About this task: Going line by line through the records below, count those with the word "before" and give only the count.

---------- Data supplied ----------

/-- Only LD I writes I, with a 12-bit address (R28). -/
theorem State.Live.after_I_le (h : s.Live) : (s.after i).I.toNat ≤ 0x0FFF := by
  by_cases hi : ∃ nnn, i = .ldI nnn
  · obtain ⟨nnn, rfl⟩ := hi
    have hI : (s.after (.ldI nnn)).I.toNat = nnn.toNat := toNat_zextAddr nnn
    omega
  · rw [State.after_I s (not_exists.mp hi)]
    exact h.indexBound

theorem State.Live.after_stack_le (h : s.Live) (hf : s.CanFetch) (hsafe : s.fatalKind i = none) :
    ∀ k (hk : k < 16), k < (s.after i).SP.val → ((s.after i).stack[k]'hk).toNat ≤ 4096 := by
  intro k hk hlt
  by_cases hret : i = .ret
  · subst hret
    have hSP : (s.after .ret).SP.val = s.SP.val - 1 := rfl
    exact h.stackBound k hk (by omega)
  by_cases hcall : ∃ nnn, i = .call nnn
  · obtain ⟨nnn, rfl⟩ := hcall
    have hroom := State.fatalKind_call_eq_none_iff.mp hsafe
    rw [State.after_call_of_room nnn hroom] at hlt
    simp only [State.nextPC_SP, State.pushAt_SP] at hlt
    simp only [State.after_call_of_room nnn hroom, State.nextPC_stack, State.pushAt_stack]
    rw [Vector.getElem_set]
    split
    · have hPC : s.PC.toNat + 1 < 4096 := hf
      rw [State.toNat_returnAddress]
      omega
    · exact h.stackBound k hk (by omega)
  · obtain ⟨hSP, hstack⟩ := s.after_stack hret (not_exists.mp hcall)
    simp only [hstack]
    exact h.stackBound k hk (hSP ▸ hlt)

/-- CLS turns every cell off, DRW turns some over, no other instruction writes one (R38). -/
theorem State.Live.after_cells (h : s.Live) (k : Nat) : (s.after i).fb.read k = 0x00 ∨ (s.after i).fb.read k = 0xFF := by
  by_cases hcls : i = .cls
  · subst hcls
    exact .inl (Memory.read_clearScreen k)
  by_cases hdrw : ∃ x y n, i = .drw x y n
  · obtain ⟨x, y, n, rfl⟩ := hdrw
    rw [State.after, State.drawn_fb_read]
    split
    · rcases h.cellsOnOff k with hoff | hon
      · exact .inr (by rw [hoff]; rfl)
      · exact .inl (by rw [hon]; rfl)
    · exact h.cellsOnOff k
  · rw [State.after_fb s hcls fun x y n he => hdrw ⟨x, y, n, he⟩]
    exact h.cellsOnOff k

theorem State.after_PC (hlive : s.phase = .running) (hsafe : s.fatalKind i = none) : (s.after i).PC = s.pcAfter i :=
  exec_PC (exec_of_safe hsafe) (by simpa [State.Completed] using hlive)

theorem State.Live.after (h : s.Live) (hrun : s.phase = .running) (hf : s.CanFetch) (hsafe : s.fatalKind i = none) :
    (s.after i).Live where
  pcBound := State.after_PC hrun hsafe ▸ h.pcAfter_le hf hsafe
  indexBound := h.after_I_le
  stackBound := h.after_stack_le hf hsafe
  cellsOnOff := h.after_cells

theorem State.after_fb_wf (h : s.fb.wf Config.fbCells = true) : (s.after i).fb.wf Config.fbCells = true := by
  by_cases hcls : i = .cls
  · subst hcls
    exact Memory.wf_clearScreen _
  by_cases hdrw : ∃ x y n, i = .drw x y n
  · obtain ⟨x, y, n, rfl⟩ := hdrw
    exact drawSprite_wf s x y n.toNat h
  · rw [State.after_fb s hcls fun x y n he => hdrw ⟨x, y, n, he⟩]
    exact h

/-! ### The invariant -/

theorem State.Inv.fault_eq_none (h : s.Inv) (hlive : s.phase ≠ .halted) : s.fault = none :=
  not_not.mp (mt h.haltedIffFault.mpr hlive)

/-- A fatal fault leaves a halted block, of which the invariant says nothing but the stores' form and the record. -/
theorem State.Inv.raiseFatal (h : s.Inv) (k : FatalKind) (w : Word) : (s.raiseFatal k w).Inv where
  memWf := h.memWf
  fbWf := Memory.wf_tabulate _ _
  haltedIffFault := by simp
  liveUnlessHalted := fun hp => absurd (State.raiseFatal_phase s k w) hp

theorem State.Inv.begun (h : s.Inv) (hlive : s.phase ≠ .halted) : s.begun.Inv where
  memWf := by simpa using h.memWf
  fbWf := by simpa using h.fbWf
  haltedIffFault := by simp [h.fault_eq_none hlive]
  liveUnlessHalted := fun _ =>
    have hl := h.liveUnlessHalted hlive
    ⟨by simpa using hl.pcBound, by simpa using hl.indexBound, by simpa using hl.stackBound,
      by simpa using hl.cellsOnOff⟩

theorem State.Inv.after (h : s.Inv) (hrun : s.phase = .running) (hf : s.CanFetch) (hsafe : s.fatalKind i = none) :
    (s.after i).Inv where
  memWf := by simpa using h.memWf
  fbWf := State.after_fb_wf h.fbWf
  haltedIffFault := by simpa using h.haltedIffFault
  liveUnlessHalted := fun _ => (h.liveUnlessHalted (by simp [hrun])).after hrun hf hsafe

theorem State.Inv.step (h : s.Inv) (hstep : step s = .next t) : t.Inv := by
  obtain ⟨hlive, ⟨k, w, rfl⟩ | ⟨hf, hsafe, rfl⟩⟩ := step_next_cases hstep
  · exact (h.begun hlive).raiseFatal k w
  · have hbegun : s.begun.CanFetch := by simpa [State.CanFetch] using hf
    exact (h.begun hlive).after s.begun_phase hbegun (by simpa using hsafe)

theorem State.Inv.reset : State.reset.Inv where
  memWf := rfl
  fbWf := rfl
  haltedIffFault := by simp
  liveUnlessHalted := fun _ => ⟨by decide, by decide, fun k _ hk => absurd hk (Nat.not_lt_zero k), fun _ => .inl rfl⟩

/-- Of memory the invariant asks the canonical form; that 3584 bytes from 512 on fit keeps it. -/
theorem State.Inv.loadImage (h : s.Inv) (image : List Byte) : (s.loadImage image).Inv :=
  { h with
    memWf := Memory.wf_writeBytes _ h.memWf _ (by simp; omega)
    liveUnlessHalted := fun hlive => { h.liveUnlessHalted hlive with } }

/-- The invariant does not speak of the schedule and the counter of the free values. -/
theorem State.Inv.withSchedule (h : s.Inv) (schedule : List StepInput) (draws : Nat) :
    { s with schedule := schedule, draws := draws }.Inv :=
  { h with liveUnlessHalted := fun hlive => { h.liveUnlessHalted hlive with } }

/-! ### The clock's invariant -/

/-- The reading a step takes is not before the last one, and the later ones are not before it. -/
theorem State.ClockInv.nextInput (h : s.ClockInv) :
    s.now ≤ s.nextInput.now ∧ ReadingsAscend s.nextInput.now s.schedule.tail := by
  obtain ⟨-, hascend⟩ := h
  unfold State.nextInput
  cases hs : s.schedule with
  | nil => exact ⟨Nat.le_add_right .., trivial⟩
  | cons inp rest => rwa [hs] at hascend

theorem State.tick_eq (s : State) : s.tick = { s with DT := s.tick.DT, lastTick := s.tick.lastTick } := by
  unfold State.tick
  split <;> rfl

/-- The tick is due in the sampled state exactly when it is due at the step's reading (R91). -/
theorem State.begun_of_due (h : s.TickDue s.nextInput.now) :
    s.begun.DT = s.DT - 1 ∧ s.begun.lastTick = s.nextInput.now := by
  rw [State.begun, State.tick_of_due (s.popSchedule.sample s.nextInput) h]
  exact ⟨rfl, rfl⟩

theorem State.begun_of_not_due (h : ¬ s.TickDue s.nextInput.now) :
    s.begun.DT = s.DT ∧ s.begun.lastTick = s.lastTick := by
  rw [State.begun, State.tick_of_not_due (s.popSchedule.sample s.nextInput) h]
  exact ⟨rfl, rfl⟩

theorem State.begun_lastTick_le (h : s.ClockInv) : s.begun.lastTick ≤ s.nextInput.now := by
  by_cases hdue : s.TickDue s.nextInput.now
  · exact (State.begun_of_due hdue).2.le
  · rw [(State.begun_of_not_due hdue).2]
    exact h.1.trans h.nextInput.1

end Sys2Proof.Machine
end

section
/-! PROOFS. The statements on the invariants. -/

namespace Sys2Proof.Machine

/-- Settles O56: the beginning of the step keeps the invariant, and so do both of the step's outcomes. -/
theorem stepKeepsInvariant : Obligations.StepKeepsInvariant := fun _ _ h hstep => h.step hstep

/-- Settles O57: by the request; a step request is a step of the state with its input scheduled. -/
theorem requestsKeepInvariant : Obligations.RequestsKeepInvariant := by
  intro req s t h hserve
  cases req with
  | reset =>
    cases hserve
    exact State.Inv.reset.withSchedule s.schedule s.draws
  | load image =>
    obtain ⟨-, -, rfl⟩ := serve_load_accepted hserve
    exact h.loadImage image
  | step inp => exact (h.withSchedule (inp :: s.schedule) s.draws).step ((serve_step s inp).symm.trans hserve)

/-- Settles O58: the last decrement is the one before or this step's reading, and the readings ascend. -/
theorem stepKeepsClockInvariant : Obligations.StepKeepsClockInvariant := by
  intro s t h hstep hc
  obtain ⟨-, -, rfl⟩ := after_of_step_completed hstep hc
  constructor
  · simpa using State.begun_lastTick_le h
  · simpa using h.nextInput.2

/-- Settles O2: at reset the stores and the stack are empty and the clock stands at 0. -/
theorem resetMeetsInvariants : Obligations.ResetMeetsInvariants :=
  ⟨.reset, Nat.le_refl 0, trivial⟩

/-- Settles O15: a step writes no memory, and a load is accepted only while Ready. -/
theorem noStepWritesMemory : Obligations.NoStepWritesMemory := by
  refine ⟨fun s t hstep => .of_mem_eq (step_mem hstep), fun req s t hserve => ?_⟩
  cases req with
  | reset => exact .inr (.inl rfl)
  | load image => exact .inr (.inr ⟨image, rfl, (serve_load_accepted hserve).1⟩)
  | step inp => exact .inl (.of_mem_eq (step_mem (s := { s with schedule := inp :: s.schedule }) hserve))

end Sys2Proof.Machine
end

section
/-! SUPPORT. What an instruction does not read: the dead stack slots (10_state.md R31) and the step's inputs
(40_step.md R101). Each is a replaced part of the state that `after` carries along. -/

namespace Sys2Proof.Machine

variable {s t s' : State} {i : Instr}

/-! ### What a sprite is drawn from -/

theorem spritePixels_congr (hmem : t.mem = s.mem) (hI : t.I = s.I) (cx cy : Byte) (k i : Nat) :
    spritePixels t cx cy k i = spritePixels s cx cy k i := by
  induction k generalizing i with
  | zero => rfl
  | succ k ih => simp only [spritePixels, State.rowAddress, hmem, hI, ih]

theorem drawSprite_congr (hmem : t.mem = s.mem) (hI : t.I = s.I) (hV : t.V = s.V) (hfb : t.fb = s.fb) (x y : Reg)
    (n : Nat) : drawSprite t x y n = drawSprite s x y n := by
  simp only [drawSprite, drawRows_eq, spritePixels_congr hmem hI, State.readV, hV, hfb]

/-! ### The inputs of a step -/

/-- The state with other inputs of the step. -/
def State.withInputs (s : State) (now : Nat) (rnd : Byte) : State := { s with now := now, rnd := rnd }

theorem State.fatalKind_withInputs (now : Nat) (rnd : Byte) : (s.withInputs now rnd).fatalKind i = s.fatalKind i := by
  cases i <;> rfl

----------

Answer to this exercise: 2